Our mission: To preserve, promote, improve and strengthen public schools for both current and future generations of students.

New Hampshire attorney Andru Volinsky considers the value of public schools.

What’s the purpose of public schools? If you believe EdChoice, the voucher proponents who would just as soon see public ed go away, fifty people, if asked, will give you fifty answers. Let me offer a simple response.

Public schools are generally a safe space where we feed kids, teach them to become good citizens, help them prepare for careers or further education, and intervene to improve their health. Public educators strive to meet these goals regardless of the sufficiency of the resources available and without regard to the race or ethnicity of the child or whether the child has a disability. This is not true for taxpayer-funded voucher schools.

Strong public schools are obviously designed to help the children who attend them. The purpose of public education, however, is broader. Our democracy depends upon our system of inclusive public education.

The concept of informed consent underlies our form of government. It was the most critical change in moving from English and European monarchies to the concept of government adopted in the American colonies. Although dumping tea into Boston harbor was symbolic, it wasn’t the raison d’etre for the Revolution. The critical change involved moving from a society in which the population was coerced or cajoled into compliance by powerful educated elites to one in which those who governed did so only with the informed consent of the people.
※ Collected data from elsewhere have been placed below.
-- ==== Sys2Proof/Machine/AccessCmds.lean ====
section
/-!
DEFINITION. Register accesses and JTAG (R6 to R17, R146, R242, R423, R434 to R441, R458, R459): one meaning a command, named exec and the constructor.
-/

namespace Sys2Proof.Machine

/-- R7: A register or table-window write without behaviour of its own is applied under its access code and class. -/
def execRegisterWrite (src : Src) (a : Word) (w : Word) (s : State) : Host.Outcome State Fault Refusal :=
  s.does fun s => s.wr src a.toNat w.toNat

/-- R7: A read of an RC field returns its value and resets it. -/
def execCounterReadClear (src : Src) (a : Word) (s : State) : Host.Outcome State Fault Refusal :=
  s.does fun s => s.rd src a.toNat

/-- R146: A read of a _LO timebase or position register latches its _HI register and the epoch. -/
def execTimebaseReadLatch (src : Src) (i : Fin 4) (s : State) : Host.Outcome State Fault Refusal :=
  s.does fun s => s.rd src (if i = 0 then 0x60008 else 0x50038 + 8 * i)

/-- R242: A read of word 0 of a statistics record latches words 1 to 5. -/
def execStatsRecordRead (src : Src) (q : Fin 131072) (s : State) : Host.Outcome State Fault Refusal :=
  s.does fun s => s.rd src (0x800000 + 24 * q)

/-- R423: A read of word 0 of a log entry latches words 1 to 7. -/
def execErrLogRead (src : Src) (i : Fin 256) (s : State) : Host.Outcome State Fault Refusal :=
  s.does fun s => s.rd src (0x1D8000 + 32 * i)

/-- R441: Update-DR of REGACC with START set begins one register access. -/
def execJtagRegaccUpdate (dr : BitVec 66) (s : State) : Host.Outcome State Fault Refusal :=
  s.does fun s => s.regaccUpdate dr.toNat

/-- R441: A JTAG register access completes and DONE and ERR are available at the next capture. -/
def execJtagRegaccDone (s : State) : Host.Outcome State Fault Refusal :=
  s.does fun s => s.regaccDone

/-- R459: EXTEST drives outputs from the boundary register and holds the logic in RESET. -/
def execJtagExtest (s : State) (scan : Option BScan := none) : Host.Outcome State Fault Refusal :=
  s.does fun s => (s.jtagIr 0 true).boundaryScan scan

/-- R458: SAMPLE/PRELOAD selects the boundary-scan register. -/
def execJtagSamplePreload (s : State) (scan : Option BScan := none) : Host.Outcome State Fault Refusal :=
  s.does fun s => (s.jtagIr 2 false).boundaryScan scan

/-- R459: CLAMP drives outputs from the boundary register with bypass selected and holds the logic in RESET. -/
def execJtagClamp (s : State) : Host.Outcome State Fault Refusal :=
  s.does fun s => (s.jtagIr 4 true).bypassScan

/-- R459: HIGHZ places every boundary-scan output high-impedance and holds the logic in RESET. -/
def execJtagHighz (s : State) : Host.Outcome State Fault Refusal :=
  s.does fun s => (s.jtagIr 5 true).bypassScan

/-- R458: IDCODE selects the 32-bit identification register. -/
def execJtagIdcode (s : State) : Host.Outcome State Fault Refusal :=
  s.does fun s => (s.jtagIr 1 false).emit (.tdo 32 s.idcode)

/-- R458: BYPASS, or any unlisted code, selects the 1-bit bypass register. -/
def execJtagBypass (s : State) : Host.Outcome State Fault Refusal :=
  s.does fun s => (s.jtagIr 0xFF false).bypassScan

/-- R25: The SRAM scrubber checks a word and corrects or poisons it. [DESIGN CHOICE, log 24, 25] -/
def execSramScrub (array : Fin 11) (word : Nat) (ue : Bool) (s : State) : Host.Outcome State Fault Refusal :=
  s.does fun s => s.sramWord array word ue

end Sys2Proof.Machine
end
The thoughts of the nation’s founders on this concept of informed consent are represented by these quotes.

-James Madison, the fourth president, wrote: “A popular government without popular information, or the means of acquiring it is prologue to a farce or tragedy.”

-Dr. Benjamin Rush, an influential signer of the Declaration of Independence, abolitionist and surgeon general to the Continental Army, wrote: “A free government can only exist in an equal diffusion of literature.” In this context, “literature” meant “knowledge.”

-Thomas Jefferson, who insisted on a system of public education through the public university level in Virginia, is believed to have said, “An educated citizenry is a vital requisite for our survival as a free people.”